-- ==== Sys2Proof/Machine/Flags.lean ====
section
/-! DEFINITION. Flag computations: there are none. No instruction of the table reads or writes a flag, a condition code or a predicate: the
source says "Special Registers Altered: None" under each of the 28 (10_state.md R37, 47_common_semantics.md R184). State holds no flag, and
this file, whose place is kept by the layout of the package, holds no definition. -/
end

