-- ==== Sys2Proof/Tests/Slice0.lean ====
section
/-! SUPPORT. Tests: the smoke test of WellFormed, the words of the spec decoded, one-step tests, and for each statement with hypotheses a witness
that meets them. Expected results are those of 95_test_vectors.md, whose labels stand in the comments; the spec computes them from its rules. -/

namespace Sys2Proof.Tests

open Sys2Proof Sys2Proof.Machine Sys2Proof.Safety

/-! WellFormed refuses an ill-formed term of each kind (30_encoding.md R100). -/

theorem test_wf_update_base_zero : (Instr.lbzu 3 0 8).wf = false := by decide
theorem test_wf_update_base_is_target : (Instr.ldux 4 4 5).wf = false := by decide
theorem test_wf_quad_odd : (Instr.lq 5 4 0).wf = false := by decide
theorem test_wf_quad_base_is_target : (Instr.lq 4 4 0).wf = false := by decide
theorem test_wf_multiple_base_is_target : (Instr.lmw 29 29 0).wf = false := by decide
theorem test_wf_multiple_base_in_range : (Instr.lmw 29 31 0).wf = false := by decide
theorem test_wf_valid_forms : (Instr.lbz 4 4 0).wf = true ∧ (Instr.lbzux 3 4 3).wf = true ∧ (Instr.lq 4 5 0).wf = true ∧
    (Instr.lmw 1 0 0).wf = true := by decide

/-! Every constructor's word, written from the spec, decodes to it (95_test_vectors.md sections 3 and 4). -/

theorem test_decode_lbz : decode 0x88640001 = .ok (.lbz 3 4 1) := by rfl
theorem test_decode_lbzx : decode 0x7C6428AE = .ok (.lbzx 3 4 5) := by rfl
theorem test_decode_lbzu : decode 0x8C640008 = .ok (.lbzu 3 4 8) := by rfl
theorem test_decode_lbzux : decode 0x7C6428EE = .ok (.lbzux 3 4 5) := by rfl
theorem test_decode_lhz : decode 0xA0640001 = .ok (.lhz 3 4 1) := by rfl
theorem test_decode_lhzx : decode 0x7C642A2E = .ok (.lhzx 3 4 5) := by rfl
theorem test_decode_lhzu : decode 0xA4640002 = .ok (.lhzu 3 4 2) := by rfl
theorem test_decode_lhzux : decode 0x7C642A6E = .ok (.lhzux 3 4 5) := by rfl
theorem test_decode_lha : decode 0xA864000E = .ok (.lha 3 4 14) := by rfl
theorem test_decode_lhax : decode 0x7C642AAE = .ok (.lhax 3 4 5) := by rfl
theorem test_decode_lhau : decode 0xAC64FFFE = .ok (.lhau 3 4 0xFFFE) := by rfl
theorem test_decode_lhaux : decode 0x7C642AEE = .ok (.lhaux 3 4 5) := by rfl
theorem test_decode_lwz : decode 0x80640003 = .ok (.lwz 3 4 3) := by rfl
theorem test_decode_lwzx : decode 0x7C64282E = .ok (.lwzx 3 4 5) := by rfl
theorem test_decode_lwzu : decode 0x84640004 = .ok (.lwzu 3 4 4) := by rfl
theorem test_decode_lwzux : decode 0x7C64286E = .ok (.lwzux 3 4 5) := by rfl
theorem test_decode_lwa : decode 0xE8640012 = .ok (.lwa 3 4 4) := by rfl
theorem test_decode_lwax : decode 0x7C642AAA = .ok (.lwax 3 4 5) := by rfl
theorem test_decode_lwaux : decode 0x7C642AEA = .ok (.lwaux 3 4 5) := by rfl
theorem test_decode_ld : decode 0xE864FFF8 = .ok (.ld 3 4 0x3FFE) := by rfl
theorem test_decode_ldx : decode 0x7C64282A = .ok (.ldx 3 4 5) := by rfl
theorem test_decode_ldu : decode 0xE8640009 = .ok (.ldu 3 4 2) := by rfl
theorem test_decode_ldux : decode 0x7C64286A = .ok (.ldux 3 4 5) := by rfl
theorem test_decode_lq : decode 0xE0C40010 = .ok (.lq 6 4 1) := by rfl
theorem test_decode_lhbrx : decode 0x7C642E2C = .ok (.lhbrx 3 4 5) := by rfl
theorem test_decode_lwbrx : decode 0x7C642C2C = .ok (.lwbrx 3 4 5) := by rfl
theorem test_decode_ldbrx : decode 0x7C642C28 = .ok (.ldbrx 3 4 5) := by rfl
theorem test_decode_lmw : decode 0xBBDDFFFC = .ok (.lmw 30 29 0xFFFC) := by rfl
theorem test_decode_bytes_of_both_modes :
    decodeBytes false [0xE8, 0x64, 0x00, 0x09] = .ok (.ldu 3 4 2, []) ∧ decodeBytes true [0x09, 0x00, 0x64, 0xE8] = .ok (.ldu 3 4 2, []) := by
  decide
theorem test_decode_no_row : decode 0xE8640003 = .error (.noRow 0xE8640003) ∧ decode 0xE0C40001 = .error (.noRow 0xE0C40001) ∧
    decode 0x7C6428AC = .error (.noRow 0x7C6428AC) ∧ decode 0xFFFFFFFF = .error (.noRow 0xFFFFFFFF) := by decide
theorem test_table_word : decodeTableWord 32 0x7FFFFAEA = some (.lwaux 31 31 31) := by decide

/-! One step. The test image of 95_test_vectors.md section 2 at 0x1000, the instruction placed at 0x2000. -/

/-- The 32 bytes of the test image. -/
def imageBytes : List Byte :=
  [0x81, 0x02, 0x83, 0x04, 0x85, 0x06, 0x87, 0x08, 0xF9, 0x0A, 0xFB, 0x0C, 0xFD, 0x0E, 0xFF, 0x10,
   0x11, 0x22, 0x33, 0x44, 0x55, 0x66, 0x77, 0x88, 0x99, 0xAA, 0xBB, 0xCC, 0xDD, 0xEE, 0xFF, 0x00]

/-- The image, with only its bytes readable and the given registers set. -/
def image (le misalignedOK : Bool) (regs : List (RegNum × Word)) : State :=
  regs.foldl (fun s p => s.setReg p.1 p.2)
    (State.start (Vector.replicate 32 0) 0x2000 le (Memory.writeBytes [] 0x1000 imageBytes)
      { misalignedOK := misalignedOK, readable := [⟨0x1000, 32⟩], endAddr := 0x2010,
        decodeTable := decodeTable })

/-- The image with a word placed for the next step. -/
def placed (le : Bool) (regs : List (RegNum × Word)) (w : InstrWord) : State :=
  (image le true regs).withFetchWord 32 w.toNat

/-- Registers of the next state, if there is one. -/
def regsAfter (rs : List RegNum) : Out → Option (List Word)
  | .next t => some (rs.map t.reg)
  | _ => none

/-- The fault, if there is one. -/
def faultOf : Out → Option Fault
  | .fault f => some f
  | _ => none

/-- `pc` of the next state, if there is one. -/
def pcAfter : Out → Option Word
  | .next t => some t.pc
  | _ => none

***

** What you have to do **
Each line in the material above that mentions the word "placed" must be copied.

** Result of the task **
/-! One step. The test image of 95_test_vectors.md section 2 at 0x1000, the instruction placed at 0x2000. -/
/-- The image with a word placed for the next step. -/
def placed (le : Bool) (regs : List (RegNum × Word)) (w : InstrWord) : State :=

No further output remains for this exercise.